Wang Cheng-Tzu, Huang Brady, Thogiti Nagaraju, Zhu Wan-Xuan, Chang Chih-Hung, Pao Jwo-Luen, Lai Feipei
Department of Orthopaedic Surgery, Far Eastern Memorial Hospital, New Taipei City, Taiwan.
Graduate Institute of Networking and Multimedia, National Taiwan University, Taipei, Taiwan.
J Orthop Res. 2023 Apr;41(4):737-746. doi: 10.1002/jor.25415. Epub 2022 Jul 21.
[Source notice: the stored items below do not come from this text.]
-- Messages (R377).

def bCollect : Nat := 2 ^ 24
def bDone : Nat := 2 ^ 25
def bFinish : Nat := 2 ^ 26
def bNf : Nat := 2 ^ 27
def bLast : Nat := 2 ^ 28
/-- The reason with which a member tells the others that the collective has ended in an error (log 37); 0 for none. -/
def msgReason (m : Msg) : Nat := fldN 88 8 m.note
/-- It says that a message of the receiver's own was discarded on its way (R380; log 37). -/
def unreached (m : Msg) : Bool := bitAt 96 m.note
/-- A piece leaves as messages of 4,096 bytes (R390). -/
def sendPiece (s : State) (k : Coll) (kind r off : Nat) (bs : List Byte) : State :=
  let n := ceilDiv bs.length 4096
  (List.range n).foldl (fun s j =>
    let m := collMsg s k (k.cls s) kind r (off + 4096 * j) (if j + 1 = n then bLast else 0)
      (bytesAt (4096 * j) (min 4096 (bs.length - 4096 * j)) bs)
    if k.reshard then sendMsg s m else sendFlow s k.skern.isSome (if k.skern.isSome then { m with note := m.note ||| BitVec.ofNat 128 (2 ^ 118) } else m)) s

-- Errors.

/-- A collective ends here with a copy error; its pieces' credits go back. -/
def endColl (s : State) (k : Coll) (reason : Nat) : State :=
  let w := k.word s
  let s := (s.pieces.filter fun p => p.comm == k.comm && p.seq == k.seq).foldl
    (fun s p => giveCredit s false k.comm (commPkg s w p.src) 1) s
  match findCmd s k.cmd with
  | some (e, c) => copyError s e c reason false
  | none => { s with colls := s.colls.filter fun x => x.cmd != k.cmd }
/-- It ends so on every member. -/
def failColl (s : State) (k : Coll) (reason : Nat) : State :=
  let w := k.word s
  let s := ((List.range (commN w)).filter (· != commRank w)).foldl (fun s r =>
    let m := collMsg s k (k.cls s) k.kind r 0 bFinish []
    sendMsg s { m with note := m.note ||| BitVec.ofNat 128 (reason * 2 ^ 88) }) s
  endColl s k reason

-- Combination (R256).

/-- Is an element of a floating-point type infinite or NaN? -/
def elemBad (ty x : Nat) : Bool :=
  match ty with
  | 0 => !(unpack fp32 x).finite
  | 1 => !(unpack bf16 x).finite
  | 2 => !(unpack fp16 x).finite
  | 3 => !(unpack8 x).finite
  | _ => false
def elemsN (es : Nat) : Nat → List Byte → List Nat
  | 0, _ => []
  | n + 1, l => numAt 0 es l :: elemsN es n (l.drop es)
def elemsOf (es : Nat) (bs : List Byte) : List Nat := elemsN es (bs.length / es) bs
def anyBad (ty : Nat) (bs : List Byte) : Bool := (elemsOf (elemBits ty / 8) bs).any (elemBad ty)
def toFp32 (ty x : Nat) : Nat :=
  match ty with
  | 1 => (cvtFmt bf16 fp32 0 x).1
  | 2 => (cvtFmt fp16 fp32 0 x).1
  | 3 => (cvtFrom8 fp32 x).1
  | _ => x
/-- An FP32 result in the element type. R103 names no f8nan for collectives: an FP8 overflow gives NaN (log 69). -/
def fromFp32 (ty x : Nat) : Nat :=
  match ty with
  | 1 => (cvtFmt fp32 bf16 0 x).1
  | 2 => (cvtFmt fp32 fp16 0 x).1
  | 3 => (satFp8 0 true (unpack fp32 x)).1
  | _ => x
/-- One combination of floating-point elements, in FP32, and of integers. -/
def combF (op x y : Nat) : Nat :=
  match op with
  | 0 => (fAdd fp32 0 x y).1
  | 1 => (fMax fp32 x y).1
  | _ => (fMin fp32 x y).1
def combI (op : Nat) (x y : Int) : Int := match op with | 0 => x + y | 1 => max x y | _ => min x y
/-- The combination of one element of each contribution, in the order in which they come. -/
def reduceElem (ty op : Nat) (l : List Nat) : Nat :=
  match l with
  | [] => 0
  | x :: r =>
    if ty = 5 then ((r.foldl (fun a y => toSigned 32 (combI op a (toSigned 32 y) % (2 : Int) ^ 32).toNat)
      (toSigned 32 x)) % (2 : Int) ^ 32).toNat
    else if ty = 4 then ((satInt 8 (r.foldl (fun a y => combI op a (toSigned 8 y)) (toSigned 8 x))).1 % (2 : Int) ^ 8).toNat
    else fromFp32 ty (r.foldl (fun a y => combF op a (toFp32 ty y)) (toFp32 ty x))
/-- Contributions of equal length combined, element by element. -/
def reduceLists (ty op : Nat) : Nat → List (List Nat) → List Nat
  | 0, _ => []
  | n + 1, l => reduceElem ty op (l.map fun x => x.headD 0) :: reduceLists ty op n (l.map List.tail)
def reduceBytes (ty op : Nat) (l : List (List Byte)) : List Byte :=
  let es := elemBits ty / 8
  (reduceLists ty op ((l.headD []).length / es) (l.map (elemsOf es))).flatMap (bytesOf es)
This study aimed to evaluate the performance of a deep-learning model to evaluate knee osteoarthritis using Kellgren-Lawrence grading in real-life knee radiographs. A deep convolutional neural network model was trained using 8964 knee radiographs from the osteoarthritis initiative (OAI), including 962 testing set images. Another 246 knee radiographs from the Far Eastern Memorial Hospital were used for external validation. The OAI testing set and external validation images were evaluated by experienced specialists, two orthopedic surgeons, and a musculoskeletal radiologist. The accuracy, interobserver agreement, F1 score, precision, recall, specificity, and ability to identify surgical candidates were used to compare the performances of the model and specialists. Attention maps illustrated the interpretability of the model classification. The model had a 78% accuracy and consistent interobserver agreement for the OAI (model-surgeon 1 К = 0.80, model-surgeon 2 К = 0.84, model-radiologist К = 0.86) and external validation (model-surgeon 1 К = 0.81, model-surgeon 2 К = 0.82, model-radiologist К = 0.83) images. A lower interobserver agreement was found in the images misclassified by the model (model-surgeon 1 К = 0.57, model-surgeon 2 К = 0.47, model-radiologist К = 0.65). The model performed better than specialists in identifying surgical candidates (Kellgren-Lawrence Stages 3 and 4) with an F1 score of 0.923. Our model not only had comparable results with specialists with respect to the ability to identify surgical candidates but also performed consistently with open database and real-life radiographs. We believe the controversy of the misclassified knee osteoarthritis images was based on a significantly lower interobserver agreement.
本研究旨在评估一种深度学习模型在实际膝关节X线片中使用凯尔格伦-劳伦斯分级法评估膝关节骨关节炎的性能。使用来自骨关节炎倡议(OAI)的8964张膝关节X线片训练了一个深度卷积神经网络模型,其中包括962张测试集图像。另外从远东纪念医院获取的246张膝关节X线片用于外部验证。OAI测试集和外部验证图像由经验丰富的专家、两名骨科医生和一名肌肉骨骼放射科医生进行评估。使用准确率、观察者间一致性、F1分数、精确率、召回率、特异性以及识别手术候选者的能力来比较模型和专家的性能。注意力图展示了模型分类的可解释性。该模型对于OAI图像(模型与外科医生1的Kappa值=0.80,模型与外科医生2的Kappa值=0.84,模型与放射科医生的Kappa值=0.86)和外部验证图像(模型与外科医生1的Kappa值=0.81,模型与外科医生2的Kappa值=0.82,模型与放射科医生的Kappa值=0.83)的准确率为78%,且观察者间一致性良好。在模型误分类的图像中观察者间一致性较低(模型与外科医生1的Kappa值=0.57,模型与外科医生2的Kappa值=0.47,模型与放射科医生的Kappa值=0.65)。在识别手术候选者(凯尔格伦-劳伦斯3级和4级)方面,该模型的表现优于专家,F1分数为0.923。我们的模型不仅在识别手术候选者的能力方面与专家具有可比的结果,而且在开放数据库和实际X线片上表现一致。我们认为膝关节骨关节炎图像误分类的争议是基于显著更低的观察者间一致性。